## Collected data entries
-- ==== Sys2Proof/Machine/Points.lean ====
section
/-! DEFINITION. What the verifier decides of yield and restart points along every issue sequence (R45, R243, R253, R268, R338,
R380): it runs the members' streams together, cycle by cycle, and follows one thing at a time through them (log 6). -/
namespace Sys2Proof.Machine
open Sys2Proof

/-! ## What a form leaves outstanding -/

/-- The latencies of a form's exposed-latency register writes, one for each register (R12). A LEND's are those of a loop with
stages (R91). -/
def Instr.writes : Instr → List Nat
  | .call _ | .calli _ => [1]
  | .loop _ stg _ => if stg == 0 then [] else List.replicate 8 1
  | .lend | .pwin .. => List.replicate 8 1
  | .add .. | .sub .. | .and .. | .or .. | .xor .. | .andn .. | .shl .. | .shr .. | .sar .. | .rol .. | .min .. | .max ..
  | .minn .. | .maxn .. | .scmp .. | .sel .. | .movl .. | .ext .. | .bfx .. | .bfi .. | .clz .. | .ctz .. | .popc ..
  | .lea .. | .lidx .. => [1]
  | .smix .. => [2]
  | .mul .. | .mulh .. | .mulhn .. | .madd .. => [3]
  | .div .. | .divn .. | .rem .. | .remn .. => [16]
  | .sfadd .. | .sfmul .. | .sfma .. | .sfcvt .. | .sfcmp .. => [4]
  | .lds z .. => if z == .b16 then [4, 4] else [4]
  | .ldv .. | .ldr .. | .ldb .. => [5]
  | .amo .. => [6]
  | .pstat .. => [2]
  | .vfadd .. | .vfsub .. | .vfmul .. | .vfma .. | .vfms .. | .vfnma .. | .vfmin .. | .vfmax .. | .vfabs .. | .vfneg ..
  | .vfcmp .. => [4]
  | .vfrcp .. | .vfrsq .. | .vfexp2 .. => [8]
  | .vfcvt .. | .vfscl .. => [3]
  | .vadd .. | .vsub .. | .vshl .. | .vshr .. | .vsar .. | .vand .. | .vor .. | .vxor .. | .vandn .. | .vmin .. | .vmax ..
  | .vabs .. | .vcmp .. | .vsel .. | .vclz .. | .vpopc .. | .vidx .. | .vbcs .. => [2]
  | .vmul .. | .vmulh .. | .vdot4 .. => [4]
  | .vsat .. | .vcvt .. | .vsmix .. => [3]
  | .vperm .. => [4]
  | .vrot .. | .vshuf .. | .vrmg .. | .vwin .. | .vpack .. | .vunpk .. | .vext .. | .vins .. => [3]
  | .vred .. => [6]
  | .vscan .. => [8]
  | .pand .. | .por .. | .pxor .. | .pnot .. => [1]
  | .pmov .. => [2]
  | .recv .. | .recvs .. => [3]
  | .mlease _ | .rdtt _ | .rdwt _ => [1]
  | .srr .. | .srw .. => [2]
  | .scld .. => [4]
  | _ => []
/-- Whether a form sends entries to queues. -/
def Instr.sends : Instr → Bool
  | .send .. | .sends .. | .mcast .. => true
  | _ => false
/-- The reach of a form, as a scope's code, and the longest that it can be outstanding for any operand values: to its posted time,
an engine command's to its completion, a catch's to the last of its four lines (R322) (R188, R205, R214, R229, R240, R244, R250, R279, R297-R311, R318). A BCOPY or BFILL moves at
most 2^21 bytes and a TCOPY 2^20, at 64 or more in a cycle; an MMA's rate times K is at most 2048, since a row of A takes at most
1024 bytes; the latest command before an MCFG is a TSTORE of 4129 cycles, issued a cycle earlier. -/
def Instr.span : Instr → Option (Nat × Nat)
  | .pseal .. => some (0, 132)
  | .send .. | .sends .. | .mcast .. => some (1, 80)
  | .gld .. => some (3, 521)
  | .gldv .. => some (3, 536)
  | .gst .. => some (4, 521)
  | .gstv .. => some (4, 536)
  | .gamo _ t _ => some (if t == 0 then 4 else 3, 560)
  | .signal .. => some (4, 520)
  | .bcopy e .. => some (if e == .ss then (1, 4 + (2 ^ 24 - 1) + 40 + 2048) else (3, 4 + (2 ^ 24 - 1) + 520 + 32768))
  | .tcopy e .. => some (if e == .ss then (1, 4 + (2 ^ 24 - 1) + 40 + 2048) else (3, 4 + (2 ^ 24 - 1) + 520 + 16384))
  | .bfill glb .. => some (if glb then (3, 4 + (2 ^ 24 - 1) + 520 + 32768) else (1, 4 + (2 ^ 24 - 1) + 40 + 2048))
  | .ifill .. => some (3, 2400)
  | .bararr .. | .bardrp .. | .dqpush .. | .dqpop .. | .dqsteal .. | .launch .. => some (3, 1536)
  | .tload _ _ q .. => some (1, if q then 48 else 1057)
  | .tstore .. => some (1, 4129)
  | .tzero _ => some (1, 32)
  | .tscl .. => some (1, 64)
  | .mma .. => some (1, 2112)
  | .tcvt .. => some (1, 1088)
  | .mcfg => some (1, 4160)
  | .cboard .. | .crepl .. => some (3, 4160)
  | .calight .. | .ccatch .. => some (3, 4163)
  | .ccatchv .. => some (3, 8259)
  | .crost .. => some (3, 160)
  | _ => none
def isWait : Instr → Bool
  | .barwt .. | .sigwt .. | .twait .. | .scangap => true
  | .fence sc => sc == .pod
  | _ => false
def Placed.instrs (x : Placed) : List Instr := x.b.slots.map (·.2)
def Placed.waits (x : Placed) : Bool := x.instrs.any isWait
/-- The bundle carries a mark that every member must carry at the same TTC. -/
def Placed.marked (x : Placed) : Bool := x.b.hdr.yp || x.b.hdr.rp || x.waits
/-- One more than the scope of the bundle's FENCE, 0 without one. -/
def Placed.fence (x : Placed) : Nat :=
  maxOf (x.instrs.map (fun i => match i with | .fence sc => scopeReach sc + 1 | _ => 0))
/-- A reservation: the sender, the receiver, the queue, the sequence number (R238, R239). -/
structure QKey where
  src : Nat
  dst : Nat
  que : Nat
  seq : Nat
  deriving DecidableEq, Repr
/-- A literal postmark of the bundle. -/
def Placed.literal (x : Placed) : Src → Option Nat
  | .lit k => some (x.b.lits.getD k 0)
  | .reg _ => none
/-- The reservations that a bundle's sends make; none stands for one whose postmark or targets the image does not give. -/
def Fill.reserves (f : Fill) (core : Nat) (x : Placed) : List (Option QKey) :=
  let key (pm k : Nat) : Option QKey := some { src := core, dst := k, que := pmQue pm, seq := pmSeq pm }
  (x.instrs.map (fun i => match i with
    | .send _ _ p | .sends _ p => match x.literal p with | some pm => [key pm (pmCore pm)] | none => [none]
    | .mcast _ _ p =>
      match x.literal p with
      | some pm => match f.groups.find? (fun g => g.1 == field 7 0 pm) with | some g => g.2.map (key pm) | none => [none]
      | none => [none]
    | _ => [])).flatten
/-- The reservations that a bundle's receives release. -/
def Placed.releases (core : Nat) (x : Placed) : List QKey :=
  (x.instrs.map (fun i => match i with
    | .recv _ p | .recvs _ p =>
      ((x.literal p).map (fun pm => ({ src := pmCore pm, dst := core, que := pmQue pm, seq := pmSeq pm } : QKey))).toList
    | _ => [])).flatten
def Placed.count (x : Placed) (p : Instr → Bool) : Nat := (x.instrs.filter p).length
--
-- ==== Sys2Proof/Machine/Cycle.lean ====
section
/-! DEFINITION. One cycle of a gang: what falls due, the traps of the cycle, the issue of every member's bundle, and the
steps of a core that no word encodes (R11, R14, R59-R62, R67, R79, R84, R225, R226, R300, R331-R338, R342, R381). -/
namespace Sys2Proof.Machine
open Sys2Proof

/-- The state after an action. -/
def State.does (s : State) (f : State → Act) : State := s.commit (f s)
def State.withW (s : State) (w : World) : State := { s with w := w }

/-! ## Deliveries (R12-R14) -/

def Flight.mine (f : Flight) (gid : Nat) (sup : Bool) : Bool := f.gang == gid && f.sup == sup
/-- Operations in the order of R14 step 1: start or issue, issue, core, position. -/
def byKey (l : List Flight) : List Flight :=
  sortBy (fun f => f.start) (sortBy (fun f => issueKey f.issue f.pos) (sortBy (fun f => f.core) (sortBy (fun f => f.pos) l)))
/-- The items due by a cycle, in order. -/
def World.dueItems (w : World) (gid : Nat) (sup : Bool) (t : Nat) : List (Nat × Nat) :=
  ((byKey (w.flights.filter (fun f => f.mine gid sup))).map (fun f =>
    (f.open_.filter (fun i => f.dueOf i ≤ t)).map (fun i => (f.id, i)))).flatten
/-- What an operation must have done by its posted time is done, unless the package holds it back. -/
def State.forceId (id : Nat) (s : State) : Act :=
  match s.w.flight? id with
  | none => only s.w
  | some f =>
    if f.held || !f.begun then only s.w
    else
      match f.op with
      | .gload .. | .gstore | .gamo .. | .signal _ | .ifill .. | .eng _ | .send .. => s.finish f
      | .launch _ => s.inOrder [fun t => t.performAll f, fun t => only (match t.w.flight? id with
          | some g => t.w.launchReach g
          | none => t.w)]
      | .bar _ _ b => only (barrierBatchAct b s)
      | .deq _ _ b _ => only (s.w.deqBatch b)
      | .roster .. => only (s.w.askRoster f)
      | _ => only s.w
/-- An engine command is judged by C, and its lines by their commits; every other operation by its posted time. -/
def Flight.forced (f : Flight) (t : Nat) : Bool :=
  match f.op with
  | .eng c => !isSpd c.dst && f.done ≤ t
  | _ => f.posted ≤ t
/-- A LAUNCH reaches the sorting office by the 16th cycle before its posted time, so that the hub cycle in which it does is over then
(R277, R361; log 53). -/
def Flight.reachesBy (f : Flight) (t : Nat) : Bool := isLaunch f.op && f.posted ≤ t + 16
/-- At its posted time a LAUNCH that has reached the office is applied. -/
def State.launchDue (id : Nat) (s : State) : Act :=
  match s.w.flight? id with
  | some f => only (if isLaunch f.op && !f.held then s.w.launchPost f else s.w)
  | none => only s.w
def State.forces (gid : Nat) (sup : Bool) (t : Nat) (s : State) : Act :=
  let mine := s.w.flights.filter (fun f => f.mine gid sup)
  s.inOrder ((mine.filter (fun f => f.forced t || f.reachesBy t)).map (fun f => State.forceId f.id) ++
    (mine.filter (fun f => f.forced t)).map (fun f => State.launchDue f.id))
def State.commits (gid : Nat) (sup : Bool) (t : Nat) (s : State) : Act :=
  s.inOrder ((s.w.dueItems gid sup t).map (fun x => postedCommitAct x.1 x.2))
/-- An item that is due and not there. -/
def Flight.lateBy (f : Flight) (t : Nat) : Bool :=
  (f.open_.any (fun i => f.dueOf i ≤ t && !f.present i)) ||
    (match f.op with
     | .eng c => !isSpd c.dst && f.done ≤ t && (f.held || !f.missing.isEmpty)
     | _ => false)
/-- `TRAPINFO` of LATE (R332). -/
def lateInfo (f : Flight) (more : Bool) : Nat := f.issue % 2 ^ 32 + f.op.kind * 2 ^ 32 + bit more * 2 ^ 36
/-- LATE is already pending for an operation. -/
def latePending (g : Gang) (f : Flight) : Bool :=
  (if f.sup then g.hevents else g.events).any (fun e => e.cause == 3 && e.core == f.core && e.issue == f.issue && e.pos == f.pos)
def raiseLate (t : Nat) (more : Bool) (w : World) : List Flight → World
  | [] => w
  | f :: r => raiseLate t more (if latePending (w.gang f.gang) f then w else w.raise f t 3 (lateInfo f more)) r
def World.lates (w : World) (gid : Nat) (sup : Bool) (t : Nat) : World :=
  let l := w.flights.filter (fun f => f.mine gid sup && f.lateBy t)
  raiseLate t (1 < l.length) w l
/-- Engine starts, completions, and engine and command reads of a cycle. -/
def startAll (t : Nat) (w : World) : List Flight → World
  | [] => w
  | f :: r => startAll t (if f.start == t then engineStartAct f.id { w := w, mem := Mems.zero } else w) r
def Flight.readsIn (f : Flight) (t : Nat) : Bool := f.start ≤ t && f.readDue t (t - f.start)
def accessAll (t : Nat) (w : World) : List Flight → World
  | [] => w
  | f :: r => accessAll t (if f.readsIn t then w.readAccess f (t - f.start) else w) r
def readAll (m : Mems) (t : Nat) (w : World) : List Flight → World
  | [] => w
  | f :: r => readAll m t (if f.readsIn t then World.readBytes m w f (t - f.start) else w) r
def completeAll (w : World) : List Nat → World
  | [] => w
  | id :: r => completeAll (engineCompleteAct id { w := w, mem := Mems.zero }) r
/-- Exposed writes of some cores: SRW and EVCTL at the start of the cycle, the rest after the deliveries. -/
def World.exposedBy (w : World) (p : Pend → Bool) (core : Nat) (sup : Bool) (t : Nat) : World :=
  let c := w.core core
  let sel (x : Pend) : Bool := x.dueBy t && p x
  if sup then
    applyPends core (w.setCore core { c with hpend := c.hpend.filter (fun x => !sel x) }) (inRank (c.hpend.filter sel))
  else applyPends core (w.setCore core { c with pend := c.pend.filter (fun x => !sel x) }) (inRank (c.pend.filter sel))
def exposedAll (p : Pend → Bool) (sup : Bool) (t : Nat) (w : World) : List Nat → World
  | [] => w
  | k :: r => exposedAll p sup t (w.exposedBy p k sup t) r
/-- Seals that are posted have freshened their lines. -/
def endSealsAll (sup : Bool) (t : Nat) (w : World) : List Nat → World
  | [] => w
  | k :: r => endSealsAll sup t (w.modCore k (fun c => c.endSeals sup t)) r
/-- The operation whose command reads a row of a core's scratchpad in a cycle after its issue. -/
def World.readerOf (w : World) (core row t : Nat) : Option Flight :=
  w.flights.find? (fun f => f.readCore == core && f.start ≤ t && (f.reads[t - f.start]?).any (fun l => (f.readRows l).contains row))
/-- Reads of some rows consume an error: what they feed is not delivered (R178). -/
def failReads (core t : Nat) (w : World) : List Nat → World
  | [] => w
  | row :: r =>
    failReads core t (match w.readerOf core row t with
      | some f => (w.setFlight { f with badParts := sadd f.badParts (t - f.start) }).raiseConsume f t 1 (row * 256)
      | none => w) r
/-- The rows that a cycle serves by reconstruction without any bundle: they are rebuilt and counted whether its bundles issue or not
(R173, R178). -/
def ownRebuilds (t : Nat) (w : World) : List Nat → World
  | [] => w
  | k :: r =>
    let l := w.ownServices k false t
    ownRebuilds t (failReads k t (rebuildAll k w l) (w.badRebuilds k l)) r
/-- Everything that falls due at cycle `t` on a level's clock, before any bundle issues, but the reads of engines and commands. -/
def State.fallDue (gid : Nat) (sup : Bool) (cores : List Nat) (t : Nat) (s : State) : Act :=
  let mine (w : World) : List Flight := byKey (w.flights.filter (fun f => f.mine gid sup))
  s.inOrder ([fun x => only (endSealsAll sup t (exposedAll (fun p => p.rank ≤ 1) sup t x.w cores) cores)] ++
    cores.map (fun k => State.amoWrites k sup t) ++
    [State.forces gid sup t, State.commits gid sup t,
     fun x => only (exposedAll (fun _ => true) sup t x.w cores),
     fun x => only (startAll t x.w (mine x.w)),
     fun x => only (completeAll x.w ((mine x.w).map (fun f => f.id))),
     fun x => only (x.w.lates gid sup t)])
...
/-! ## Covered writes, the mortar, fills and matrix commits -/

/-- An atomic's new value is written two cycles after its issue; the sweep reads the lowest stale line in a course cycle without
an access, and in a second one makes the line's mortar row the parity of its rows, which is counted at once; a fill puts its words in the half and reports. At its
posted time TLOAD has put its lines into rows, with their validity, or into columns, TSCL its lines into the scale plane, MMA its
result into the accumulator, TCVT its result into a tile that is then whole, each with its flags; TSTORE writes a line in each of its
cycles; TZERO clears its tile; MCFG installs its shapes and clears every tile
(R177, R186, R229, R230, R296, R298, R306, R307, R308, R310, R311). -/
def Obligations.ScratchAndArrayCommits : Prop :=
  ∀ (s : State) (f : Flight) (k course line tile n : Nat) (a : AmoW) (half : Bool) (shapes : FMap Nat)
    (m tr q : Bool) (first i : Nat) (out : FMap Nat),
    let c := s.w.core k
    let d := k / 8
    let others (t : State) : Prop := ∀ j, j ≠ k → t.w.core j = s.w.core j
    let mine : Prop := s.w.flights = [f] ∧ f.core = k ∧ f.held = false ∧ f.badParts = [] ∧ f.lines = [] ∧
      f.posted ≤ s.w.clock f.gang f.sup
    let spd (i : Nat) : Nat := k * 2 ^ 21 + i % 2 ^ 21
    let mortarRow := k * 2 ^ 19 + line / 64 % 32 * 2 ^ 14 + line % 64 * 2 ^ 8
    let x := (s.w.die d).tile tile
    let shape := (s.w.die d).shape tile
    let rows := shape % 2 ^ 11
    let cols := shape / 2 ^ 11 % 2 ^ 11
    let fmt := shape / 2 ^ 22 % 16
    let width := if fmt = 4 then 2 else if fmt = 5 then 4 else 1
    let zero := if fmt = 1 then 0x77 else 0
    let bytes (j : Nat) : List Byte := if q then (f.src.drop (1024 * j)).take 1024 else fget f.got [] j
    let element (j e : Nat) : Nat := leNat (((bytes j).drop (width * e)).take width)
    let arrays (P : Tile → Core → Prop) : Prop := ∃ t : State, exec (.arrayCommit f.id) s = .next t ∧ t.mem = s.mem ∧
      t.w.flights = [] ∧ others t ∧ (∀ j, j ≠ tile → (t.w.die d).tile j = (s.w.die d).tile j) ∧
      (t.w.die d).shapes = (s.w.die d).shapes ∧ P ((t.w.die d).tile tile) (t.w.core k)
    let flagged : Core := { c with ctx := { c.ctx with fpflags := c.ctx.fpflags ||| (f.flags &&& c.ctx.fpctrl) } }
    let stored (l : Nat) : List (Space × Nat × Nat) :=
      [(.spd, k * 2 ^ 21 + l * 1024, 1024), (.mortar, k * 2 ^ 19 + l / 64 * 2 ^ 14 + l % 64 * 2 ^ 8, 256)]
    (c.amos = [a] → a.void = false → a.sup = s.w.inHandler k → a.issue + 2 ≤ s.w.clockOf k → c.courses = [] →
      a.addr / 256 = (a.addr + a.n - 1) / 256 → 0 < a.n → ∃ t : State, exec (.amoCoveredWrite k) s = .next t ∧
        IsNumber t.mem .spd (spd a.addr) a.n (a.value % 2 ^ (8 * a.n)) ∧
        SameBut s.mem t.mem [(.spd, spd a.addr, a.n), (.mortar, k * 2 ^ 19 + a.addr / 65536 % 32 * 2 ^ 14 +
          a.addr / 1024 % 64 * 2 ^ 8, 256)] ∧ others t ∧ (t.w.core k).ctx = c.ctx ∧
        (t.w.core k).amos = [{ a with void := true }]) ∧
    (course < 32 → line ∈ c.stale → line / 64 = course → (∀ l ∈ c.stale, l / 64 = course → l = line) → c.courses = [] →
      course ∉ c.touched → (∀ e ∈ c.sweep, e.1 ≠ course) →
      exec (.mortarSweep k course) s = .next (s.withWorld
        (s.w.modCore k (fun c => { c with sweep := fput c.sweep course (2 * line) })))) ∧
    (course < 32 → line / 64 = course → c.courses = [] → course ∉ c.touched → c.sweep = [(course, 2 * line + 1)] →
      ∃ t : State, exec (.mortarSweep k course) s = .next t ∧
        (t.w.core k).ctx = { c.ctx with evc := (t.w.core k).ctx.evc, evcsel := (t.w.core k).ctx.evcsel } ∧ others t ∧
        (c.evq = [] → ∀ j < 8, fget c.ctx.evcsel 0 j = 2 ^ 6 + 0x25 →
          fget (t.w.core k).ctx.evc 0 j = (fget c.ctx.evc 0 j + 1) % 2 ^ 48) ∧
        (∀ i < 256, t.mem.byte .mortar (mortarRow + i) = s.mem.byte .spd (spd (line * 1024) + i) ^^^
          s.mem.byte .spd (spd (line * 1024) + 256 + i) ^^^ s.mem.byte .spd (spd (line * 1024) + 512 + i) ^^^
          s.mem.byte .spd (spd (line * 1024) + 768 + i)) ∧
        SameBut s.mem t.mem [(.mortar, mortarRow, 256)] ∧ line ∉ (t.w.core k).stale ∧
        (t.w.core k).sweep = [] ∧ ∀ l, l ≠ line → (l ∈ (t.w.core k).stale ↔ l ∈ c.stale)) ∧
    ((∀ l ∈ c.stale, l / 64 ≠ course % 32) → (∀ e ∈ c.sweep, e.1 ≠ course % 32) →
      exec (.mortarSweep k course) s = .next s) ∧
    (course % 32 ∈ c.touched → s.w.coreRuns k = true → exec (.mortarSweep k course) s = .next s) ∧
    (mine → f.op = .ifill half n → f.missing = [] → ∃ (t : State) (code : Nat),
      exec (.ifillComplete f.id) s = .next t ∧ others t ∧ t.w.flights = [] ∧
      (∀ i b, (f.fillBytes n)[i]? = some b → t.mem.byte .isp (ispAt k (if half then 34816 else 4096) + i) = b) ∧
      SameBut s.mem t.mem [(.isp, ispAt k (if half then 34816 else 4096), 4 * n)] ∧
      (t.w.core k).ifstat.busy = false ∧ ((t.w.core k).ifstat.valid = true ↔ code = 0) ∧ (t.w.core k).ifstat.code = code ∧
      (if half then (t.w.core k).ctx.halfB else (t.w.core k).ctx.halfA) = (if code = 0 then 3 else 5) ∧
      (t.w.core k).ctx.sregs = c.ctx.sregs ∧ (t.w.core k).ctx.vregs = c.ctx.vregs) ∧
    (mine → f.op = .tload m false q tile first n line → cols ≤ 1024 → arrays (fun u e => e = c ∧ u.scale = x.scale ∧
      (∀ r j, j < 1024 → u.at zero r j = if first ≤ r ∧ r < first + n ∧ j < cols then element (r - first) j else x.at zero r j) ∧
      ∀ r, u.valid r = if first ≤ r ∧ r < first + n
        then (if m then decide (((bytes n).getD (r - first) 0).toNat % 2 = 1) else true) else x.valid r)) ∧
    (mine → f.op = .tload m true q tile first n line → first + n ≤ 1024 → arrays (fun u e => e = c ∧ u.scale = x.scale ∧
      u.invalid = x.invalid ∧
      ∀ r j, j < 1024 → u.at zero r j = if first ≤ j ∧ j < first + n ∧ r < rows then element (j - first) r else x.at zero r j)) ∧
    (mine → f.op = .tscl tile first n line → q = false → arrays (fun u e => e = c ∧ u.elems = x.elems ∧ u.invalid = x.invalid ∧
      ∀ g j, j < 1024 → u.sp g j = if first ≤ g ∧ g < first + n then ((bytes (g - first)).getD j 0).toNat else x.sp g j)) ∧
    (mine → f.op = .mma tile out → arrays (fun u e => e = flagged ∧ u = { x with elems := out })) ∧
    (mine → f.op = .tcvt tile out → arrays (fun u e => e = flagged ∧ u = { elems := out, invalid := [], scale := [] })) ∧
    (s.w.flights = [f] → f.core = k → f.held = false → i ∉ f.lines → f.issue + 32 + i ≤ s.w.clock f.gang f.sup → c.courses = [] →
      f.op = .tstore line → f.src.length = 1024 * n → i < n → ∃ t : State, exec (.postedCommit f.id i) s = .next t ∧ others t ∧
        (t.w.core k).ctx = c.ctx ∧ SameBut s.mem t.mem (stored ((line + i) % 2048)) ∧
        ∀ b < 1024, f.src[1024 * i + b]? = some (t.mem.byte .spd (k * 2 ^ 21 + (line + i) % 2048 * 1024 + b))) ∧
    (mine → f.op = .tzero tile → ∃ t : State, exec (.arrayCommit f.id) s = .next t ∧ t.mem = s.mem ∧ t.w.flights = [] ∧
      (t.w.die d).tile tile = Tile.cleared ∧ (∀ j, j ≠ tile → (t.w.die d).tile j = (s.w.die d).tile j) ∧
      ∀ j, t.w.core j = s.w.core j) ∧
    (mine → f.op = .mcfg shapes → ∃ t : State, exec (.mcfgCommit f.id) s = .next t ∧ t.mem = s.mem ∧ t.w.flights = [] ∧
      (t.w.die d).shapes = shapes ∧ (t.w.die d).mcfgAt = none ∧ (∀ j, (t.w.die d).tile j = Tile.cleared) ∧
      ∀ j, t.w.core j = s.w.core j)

## What the task asks
Using the data above, reproduce exactly the lines from the line that contains "-- ==== Sys2Proof/Machine/Points.lean" through the line that contains "leaves outstanding -/", including both.

## Answer area
-- ==== Sys2Proof/Machine/Points.lean ====
section
/-! DEFINITION. What the verifier decides of yield and restart points along every issue sequence (R45, R243, R253, R268, R338,
R380): it runs the members' streams together, cycle by cycle, and follows one thing at a time through them (log 6). -/
namespace Sys2Proof.Machine
open Sys2Proof

/-! ## What a form leaves outstanding -/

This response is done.